I tried playing with some parameter settings such as window size and kmer size and dropping window size to 150 or dropping kmer size to 10 recovers it, but its not always the case and I am not sure if this can have some other adverse effects.
Likewise, if I provide a smaller region in the bed (8:48805810-48805819), it calls it correctly as homozygous variant, but if you provide a larger interval like (8:48805438-48806208), it mis-calls it as a Het.
I understand that Scalpel performs de novo assembly and larger the region, the more reads its gonna have for that window and this can cause such issues. But I wanted to check with you if there is a way we can avoid this mis-labelling from happening or a way we can correct it. Please let me know.
Thank you.
Ashini
Hi Ashini,
thank you for reporting this issue. Indeed the window size can impact the genotype.
I would suggest to perform one more round of genotyping at the end by rerunning scalpel on the final list of variants. I would fix the window to 400 bp for all variants and center it at the variant location to make sure that all the variants are processed somehow consistently. As you already suggested, using a centered window helps reducing these problems, although it will likely not fix all of them. Hope this is useful.
Thanks for your reply.
When you said to re-run Scalpel on the final list of variants, did you mean running scalpel-export?
I tried running the export command but for the same results.
"8 48805816 . A AG . PASS AVGCOV=1233.0;MINCOV=1233;ALTCOV=1269;ZYG=het;COVRATIO=0.49;CHI2=0.52;FISHERPHREDSCORE=0;INH=na;BESTSTATE=na;COVSTATE=na GT:AD:DP 0/1:1269,1233:2502"
scalpel-export --single --db variants.db.dir --bed $bed --ref human_g1k_v37_.fasta
Yes, you are right. Fixing window size might rescue this variant but we don't know what will be the impact on other variants. At this point it looks like, specially for these germline variants one needs to manually inspect variants to determine their zygosity.
What I meant was running "scalpel-discovery" to re-genotype the final list of variants, where the BED input file contains the list of the windows centered at each variant location.
Oh okay. I think I got you.

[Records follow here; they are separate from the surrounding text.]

section
variable {s : State} {func num : Nat} {g : Qp → Qp}
@[simp] theorem State.modQp_pending : (s.modQp func num g).pending = s.pending := rfl
@[simp] theorem State.modQp_out : (s.modQp func num g).out = s.out := rfl
@[simp] theorem State.modQp_mem : (s.modQp func num g).mem = s.mem := rfl
@[simp] theorem State.modQp_syn : (s.modQp func num g).syn = s.syn := rfl
@[simp] theorem State.modQp_str : (s.modQp func num g).str = s.str := rfl
@[simp] theorem State.modQp_cfg : (s.modQp func num g).cfg = s.cfg := rfl
@[simp] theorem State.modQp_q : (s.modQp func num g).q = { s.q with qps := s.q.qps.modify (qpKey func num) g } := rfl
@[simp] theorem State.modQp_ops : (s.modQp func num g).ops = s.ops := rfl
@[simp] theorem State.modQp_ti : (s.modQp func num g).ti = s.ti := rfl
@[simp] theorem State.modQp_doms : (s.modQp func num g).doms = s.doms := rfl
@[simp] theorem State.modQp_sh : (s.modQp func num g).sh = s.sh := rfl
@[simp] theorem State.modQp_cod : (s.modQp func num g).cod = s.cod := rfl
@[simp] theorem State.modQp_streams : (s.modQp func num g).streams = s.streams := rfl
@[simp] theorem State.modQp_opr : (s.modQp func num g).opr = s.opr := rfl
@[simp] theorem State.modQp_dma : (s.modQp func num g).dma = s.dma := rfl
@[simp] theorem State.modQp_claims : (s.modQp func num g).claims = s.claims := rfl
@[simp] theorem State.modQp_dram : (s.modQp func num g).dram = s.dram := rfl
@[simp] theorem State.modQp_fl : (s.modQp func num g).fl = s.fl := rfl
@[simp] theorem State.modQp_ras : (s.modQp func num g).ras = s.ras := rfl
@[simp] theorem State.modQp_tst : (s.modQp func num g).tst = s.tst := rfl
@[simp] theorem State.modQp_herd : (s.modQp func num g).herd = s.herd := rfl
@[simp] theorem State.modQp_tr : (s.modQp func num g).tr = s.tr := rfl
@[simp] theorem State.modQp_heads : (s.modQp func num g).heads = s.heads := rfl
@[simp] theorem State.modQp_funcs : (s.modQp func num g).funcs = s.funcs := rfl
@[simp] theorem State.modQp_pmu : (s.modQp func num g).pmu = s.pmu := rfl
@[simp] theorem State.modQp_cntClear : (s.modQp func num g).cntClear = s.cntClear := rfl
@[simp] theorem State.modQp_atBoundary : (s.modQp func num g).atBoundary = s.atBoundary := rfl
end

section
variable {s : State} {h : Nat} {g : Op → Op}
@[simp] theorem State.modOp_pending : (s.modOp h g).pending = s.pending := rfl
@[simp] theorem State.modOp_out : (s.modOp h g).out = s.out := rfl
@[simp] theorem State.modOp_mem : (s.modOp h g).mem = s.mem := rfl
@[simp] theorem State.modOp_syn : (s.modOp h g).syn = s.syn := rfl
@[simp] theorem State.modOp_str : (s.modOp h g).str = s.str := rfl
@[simp] theorem State.modOp_cfg : (s.modOp h g).cfg = s.cfg := rfl
@[simp] theorem State.modOp_q : (s.modOp h g).q = s.q := rfl
@[simp] theorem State.modOp_ops : (s.modOp h g).ops = { s.ops with tab := s.ops.tab.modify h g } := rfl
@[simp] theorem State.modOp_ti : (s.modOp h g).ti = s.ti := rfl
@[simp] theorem State.modOp_doms : (s.modOp h g).doms = s.doms := rfl
@[simp] theorem State.modOp_sh : (s.modOp h g).sh = s.sh := rfl
@[simp] theorem State.modOp_cod : (s.modOp h g).cod = s.cod := rfl
@[simp] theorem State.modOp_streams : (s.modOp h g).streams = s.streams := rfl
@[simp] theorem State.modOp_opr : (s.modOp h g).opr = s.opr := rfl
@[simp] theorem State.modOp_dma : (s.modOp h g).dma = s.dma := rfl
@[simp] theorem State.modOp_claims : (s.modOp h g).claims = s.claims := rfl
@[simp] theorem State.modOp_dram : (s.modOp h g).dram = s.dram := rfl
@[simp] theorem State.modOp_fl : (s.modOp h g).fl = s.fl := rfl
@[simp] theorem State.modOp_ras : (s.modOp h g).ras = s.ras := rfl
@[simp] theorem State.modOp_tst : (s.modOp h g).tst = s.tst := rfl
@[simp] theorem State.modOp_herd : (s.modOp h g).herd = s.herd := rfl
@[simp] theorem State.modOp_tr : (s.modOp h g).tr = s.tr := rfl
@[simp] theorem State.modOp_heads : (s.modOp h g).heads = s.heads := rfl
@[simp] theorem State.modOp_funcs : (s.modOp h g).funcs = s.funcs := rfl
@[simp] theorem State.modOp_pmu : (s.modOp h g).pmu = s.pmu := rfl
@[simp] theorem State.modOp_cntClear : (s.modOp h g).cntClear = s.cntClear := rfl
@[simp] theorem State.modOp_atBoundary : (s.modOp h g).atBoundary = s.atBoundary := rfl
end

section
variable {s : State} {l : Nat} {x : U32}
@[simp] theorem State.setSyn_pending : (s.setSyn l x).pending = s.pending := rfl
@[simp] theorem State.setSyn_out : (s.setSyn l x).out = s.out := rfl
@[simp] theorem State.setSyn_mem : (s.setSyn l x).mem = s.mem := rfl
@[simp] theorem State.setSyn_syn : (s.setSyn l x).syn = if x = 0 then s.syn.del l else s.syn.set l x := rfl
@[simp] theorem State.setSyn_str : (s.setSyn l x).str = s.str := rfl
@[simp] theorem State.setSyn_cfg : (s.setSyn l x).cfg = s.cfg := rfl
@[simp] theorem State.setSyn_q : (s.setSyn l x).q = s.q := rfl
@[simp] theorem State.setSyn_ops : (s.setSyn l x).ops = s.ops := rfl
@[simp] theorem State.setSyn_ti : (s.setSyn l x).ti = s.ti := rfl
@[simp] theorem State.setSyn_doms : (s.setSyn l x).doms = s.doms := rfl
@[simp] theorem State.setSyn_sh : (s.setSyn l x).sh = s.sh := rfl
@[simp] theorem State.setSyn_cod : (s.setSyn l x).cod = s.cod := rfl
@[simp] theorem State.setSyn_streams : (s.setSyn l x).streams = s.streams := rfl
@[simp] theorem State.setSyn_opr : (s.setSyn l x).opr = s.opr := rfl
@[simp] theorem State.setSyn_dma : (s.setSyn l x).dma = s.dma := rfl
@[simp] theorem State.setSyn_claims : (s.setSyn l x).claims = s.claims := rfl
@[simp] theorem State.setSyn_dram : (s.setSyn l x).dram = s.dram := rfl
@[simp] theorem State.setSyn_fl : (s.setSyn l x).fl = s.fl := rfl
@[simp] theorem State.setSyn_ras : (s.setSyn l x).ras = s.ras := rfl
@[simp] theorem State.setSyn_tst : (s.setSyn l x).tst = s.tst := rfl
@[simp] theorem State.setSyn_herd : (s.setSyn l x).herd = s.herd := rfl
@[simp] theorem State.setSyn_tr : (s.setSyn l x).tr = s.tr := rfl
@[simp] theorem State.setSyn_heads : (s.setSyn l x).heads = s.heads := rfl
@[simp] theorem State.setSyn_funcs : (s.setSyn l x).funcs = s.funcs := rfl
@[simp] theorem State.setSyn_pmu : (s.setSyn l x).pmu = s.pmu := rfl
@[simp] theorem State.setSyn_cntClear : (s.setSyn l x).cntClear = s.cntClear := rfl
@[simp] theorem State.setSyn_atBoundary : (s.setSyn l x).atBoundary = s.atBoundary := rfl
end

section
variable {s : State} {k p : Nat} {g : Pc → Pc}
@[simp] theorem State.modPc_pending : (s.modPc k p g).pending = s.pending := rfl
@[simp] theorem State.modPc_out : (s.modPc k p g).out = s.out := rfl
@[simp] theorem State.modPc_mem : (s.modPc k p g).mem = s.mem := rfl
@[simp] theorem State.modPc_syn : (s.modPc k p g).syn = s.syn := rfl
@[simp] theorem State.modPc_str : (s.modPc k p g).str = s.str := rfl
@[simp] theorem State.modPc_cfg : (s.modPc k p g).cfg = s.cfg := rfl
@[simp] theorem State.modPc_q : (s.modPc k p g).q = s.q := rfl
@[simp] theorem State.modPc_ops : (s.modPc k p g).ops = s.ops := rfl
@[simp] theorem State.modPc_ti : (s.modPc k p g).ti = s.ti := rfl
@[simp] theorem State.modPc_doms : (s.modPc k p g).doms = s.doms := rfl
@[simp] theorem State.modPc_sh : (s.modPc k p g).sh = s.sh := rfl
@[simp] theorem State.modPc_cod : (s.modPc k p g).cod = s.cod := rfl
@[simp] theorem State.modPc_streams : (s.modPc k p g).streams = s.streams := rfl
@[simp] theorem State.modPc_opr : (s.modPc k p g).opr = s.opr := rfl
@[simp] theorem State.modPc_dma : (s.modPc k p g).dma = s.dma := rfl
@[simp] theorem State.modPc_claims : (s.modPc k p g).claims = s.claims := rfl
@[simp] theorem State.modPc_dram : (s.modPc k p g).dram =
    { s.dram with pcs := s.dram.pcs.set (32 * k + p) (g (s.pc k p)) } := rfl
@[simp] theorem State.modPc_fl : (s.modPc k p g).fl = s.fl := rfl
@[simp] theorem State.modPc_ras : (s.modPc k p g).ras = s.ras := rfl
@[simp] theorem State.modPc_tst : (s.modPc k p g).tst = s.tst := rfl
@[simp] theorem State.modPc_herd : (s.modPc k p g).herd = s.herd := rfl
@[simp] theorem State.modPc_tr : (s.modPc k p g).tr = s.tr := rfl
@[simp] theorem State.modPc_heads : (s.modPc k p g).heads = s.heads := rfl
@[simp] theorem State.modPc_funcs : (s.modPc k p g).funcs = s.funcs := rfl
@[simp] theorem State.modPc_pmu : (s.modPc k p g).pmu = s.pmu := rfl
@[simp] theorem State.modPc_cntClear : (s.modPc k p g).cntClear = s.cntClear := rfl
@[simp] theorem State.modPc_atBoundary : (s.modPc k p g).atBoundary = s.atBoundary := rfl
end

section
variable {s : State} {g b : Nat} {f : FBlock → FBlock}
@[simp] theorem State.modBlock_pending : (s.modBlock g b f).pending = s.pending := rfl
@[simp] theorem State.modBlock_out : (s.modBlock g b f).out = s.out := rfl
@[simp] theorem State.modBlock_mem : (s.modBlock g b f).mem = s.mem := rfl
@[simp] theorem State.modBlock_syn : (s.modBlock g b f).syn = s.syn := rfl
@[simp] theorem State.modBlock_str : (s.modBlock g b f).str = s.str := rfl
@[simp] theorem State.modBlock_cfg : (s.modBlock g b f).cfg = s.cfg := rfl
@[simp] theorem State.modBlock_q : (s.modBlock g b f).q = s.q := rfl
@[simp] theorem State.modBlock_ops : (s.modBlock g b f).ops = s.ops := rfl
@[simp] theorem State.modBlock_ti : (s.modBlock g b f).ti = s.ti := rfl
@[simp] theorem State.modBlock_doms : (s.modBlock g b f).doms = s.doms := rfl
@[simp] theorem State.modBlock_sh : (s.modBlock g b f).sh = s.sh := rfl
@[simp] theorem State.modBlock_cod : (s.modBlock g b f).cod = s.cod := rfl
@[simp] theorem State.modBlock_streams : (s.modBlock g b f).streams = s.streams := rfl
@[simp] theorem State.modBlock_opr : (s.modBlock g b f).opr = s.opr := rfl
@[simp] theorem State.modBlock_dma : (s.modBlock g b f).dma = s.dma := rfl
@[simp] theorem State.modBlock_claims : (s.modBlock g b f).claims = s.claims := rfl
@[simp] theorem State.modBlock_dram : (s.modBlock g b f).dram = s.dram := rfl
@[simp] theorem State.modBlock_fl : (s.modBlock g b f).fl =
    { s.fl with blocks := s.fl.blocks.set (blockKey g b) (f (s.block g b)) } := rfl
@[simp] theorem State.modBlock_ras : (s.modBlock g b f).ras = s.ras := rfl
@[simp] theorem State.modBlock_tst : (s.modBlock g b f).tst = s.tst := rfl
@[simp] theorem State.modBlock_herd : (s.modBlock g b f).herd = s.herd := rfl
@[simp] theorem State.modBlock_tr : (s.modBlock g b f).tr = s.tr := rfl
@[simp] theorem State.modBlock_heads : (s.modBlock g b f).heads = s.heads := rfl
@[simp] theorem State.modBlock_funcs : (s.modBlock g b f).funcs = s.funcs := rfl
@[simp] theorem State.modBlock_pmu : (s.modBlock g b f).pmu = s.pmu := rfl
@[simp] theorem State.modBlock_cntClear : (s.modBlock g b f).cntClear = s.cntClear := rfl
@[simp] theorem State.modBlock_atBoundary : (s.modBlock g b f).atBoundary = s.atBoundary := rfl
end

section
variable {s : State} {n : Nat} {g : Link → Link}
@[simp] theorem State.modLink_pending : (s.modLink n g).pending = s.pending := rfl
@[simp] theorem State.modLink_out : (s.modLink n g).out = s.out := rfl
@[simp] theorem State.modLink_mem : (s.modLink n g).mem = s.mem := rfl
@[simp] theorem State.modLink_syn : (s.modLink n g).syn = s.syn := rfl
@[simp] theorem State.modLink_str : (s.modLink n g).str = s.str := rfl
@[simp] theorem State.modLink_cfg : (s.modLink n g).cfg = s.cfg := rfl
@[simp] theorem State.modLink_q : (s.modLink n g).q = s.q := rfl
@[simp] theorem State.modLink_ops : (s.modLink n g).ops = s.ops := rfl
@[simp] theorem State.modLink_ti : (s.modLink n g).ti = s.ti := rfl
@[simp] theorem State.modLink_doms : (s.modLink n g).doms = s.doms := rfl
@[simp] theorem State.modLink_sh : (s.modLink n g).sh = s.sh := rfl
@[simp] theorem State.modLink_cod : (s.modLink n g).cod = s.cod := rfl
@[simp] theorem State.modLink_streams : (s.modLink n g).streams = s.streams := rfl
@[simp] theorem State.modLink_opr : (s.modLink n g).opr = s.opr := rfl
@[simp] theorem State.modLink_dma : (s.modLink n g).dma = s.dma := rfl
@[simp] theorem State.modLink_claims : (s.modLink n g).claims = s.claims := rfl
@[simp] theorem State.modLink_dram : (s.modLink n g).dram = s.dram := rfl
@[simp] theorem State.modLink_fl : (s.modLink n g).fl = s.fl := rfl
@[simp] theorem State.modLink_ras : (s.modLink n g).ras = s.ras := rfl
@[simp] theorem State.modLink_tst : (s.modLink n g).tst = s.tst := rfl
@[simp] theorem State.modLink_herd : (s.modLink n g).herd = { s.herd with links := s.herd.links.set n (g (s.link n)) } := rfl
@[simp] theorem State.modLink_tr : (s.modLink n g).tr = s.tr := rfl
@[simp] theorem State.modLink_heads : (s.modLink n g).heads = s.heads := rfl
@[simp] theorem State.modLink_funcs : (s.modLink n g).funcs = s.funcs := rfl
@[simp] theorem State.modLink_pmu : (s.modLink n g).pmu = s.pmu := rfl
@[simp] theorem State.modLink_cntClear : (s.modLink n g).cntClear = s.cntClear := rfl
@[simp] theorem State.modLink_atBoundary : (s.modLink n g).atBoundary = s.atBoundary := rfl
end

section
variable {s : State} {n : Nat} {g : Lane → Lane}
@[simp] theorem State.modLane_pending : (s.modLane n g).pending = s.pending := rfl
@[simp] theorem State.modLane_out : (s.modLane n g).out = s.out := rfl
@[simp] theorem State.modLane_mem : (s.modLane n g).mem = s.mem := rfl
@[simp] theorem State.modLane_syn : (s.modLane n g).syn = s.syn := rfl
@[simp] theorem State.modLane_str : (s.modLane n g).str = s.str := rfl
@[simp] theorem State.modLane_cfg : (s.modLane n g).cfg = s.cfg := rfl
@[simp] theorem State.modLane_q : (s.modLane n g).q = s.q := rfl
@[simp] theorem State.modLane_ops : (s.modLane n g).ops = s.ops := rfl
@[simp] theorem State.modLane_ti : (s.modLane n g).ti = s.ti := rfl
@[simp] theorem State.modLane_doms : (s.modLane n g).doms = s.doms := rfl
@[simp] theorem State.modLane_sh : (s.modLane n g).sh = s.sh := rfl
@[simp] theorem State.modLane_cod : (s.modLane n g).cod = { s.cod with lanes := s.cod.lanes.set n (g (s.lane n)) } := rfl
@[simp] theorem State.modLane_streams : (s.modLane n g).streams = s.streams := rfl
@[simp] theorem State.modLane_opr : (s.modLane n g).opr = s.opr := rfl
@[simp] theorem State.modLane_dma : (s.modLane n g).dma = s.dma := rfl
@[simp] theorem State.modLane_claims : (s.modLane n g).claims = s.claims := rfl
@[simp] theorem State.modLane_dram : (s.modLane n g).dram = s.dram := rfl
@[simp] theorem State.modLane_fl : (s.modLane n g).fl = s.fl := rfl
@[simp] theorem State.modLane_ras : (s.modLane n g).ras = s.ras := rfl
@[simp] theorem State.modLane_tst : (s.modLane n g).tst = s.tst := rfl
@[simp] theorem State.modLane_herd : (s.modLane n g).herd = s.herd := rfl
@[simp] theorem State.modLane_tr : (s.modLane n g).tr = s.tr := rfl
@[simp] theorem State.modLane_heads : (s.modLane n g).heads = s.heads := rfl
@[simp] theorem State.modLane_funcs : (s.modLane n g).funcs = s.funcs := rfl
@[simp] theorem State.modLane_pmu : (s.modLane n g).pmu = s.pmu := rfl
@[simp] theorem State.modLane_cntClear : (s.modLane n g).cntClear = s.cntClear := rfl
@[simp] theorem State.modLane_atBoundary : (s.modLane n g).atBoundary = s.atBoundary := rfl
end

What you meant by re-genotyping is basically running Scalpel again with a new bed file provided that now we have information on all variants, so we can create a new bedfile centered around those variants. I tried this option and it does recover variants for a few cases that were mis-called as Het, even though were pure homozygous variants based on the window size.
However, for all the other cases where True variants are supposed to be at 95% (we can determine this VAF based on dilution of cell lines. Example: A homozygous variant present in Major Cell line at 95% but is a heterozygous variant in minor cell line that was mixed at 5%) VAF are all called at 50% or less, even after adjusting the window sizes. I have never ever seen it call the variants that are not purely homozygous above 50%.
Thanks,
Ashini
Last edit: Ashini Bolia 2019-01-07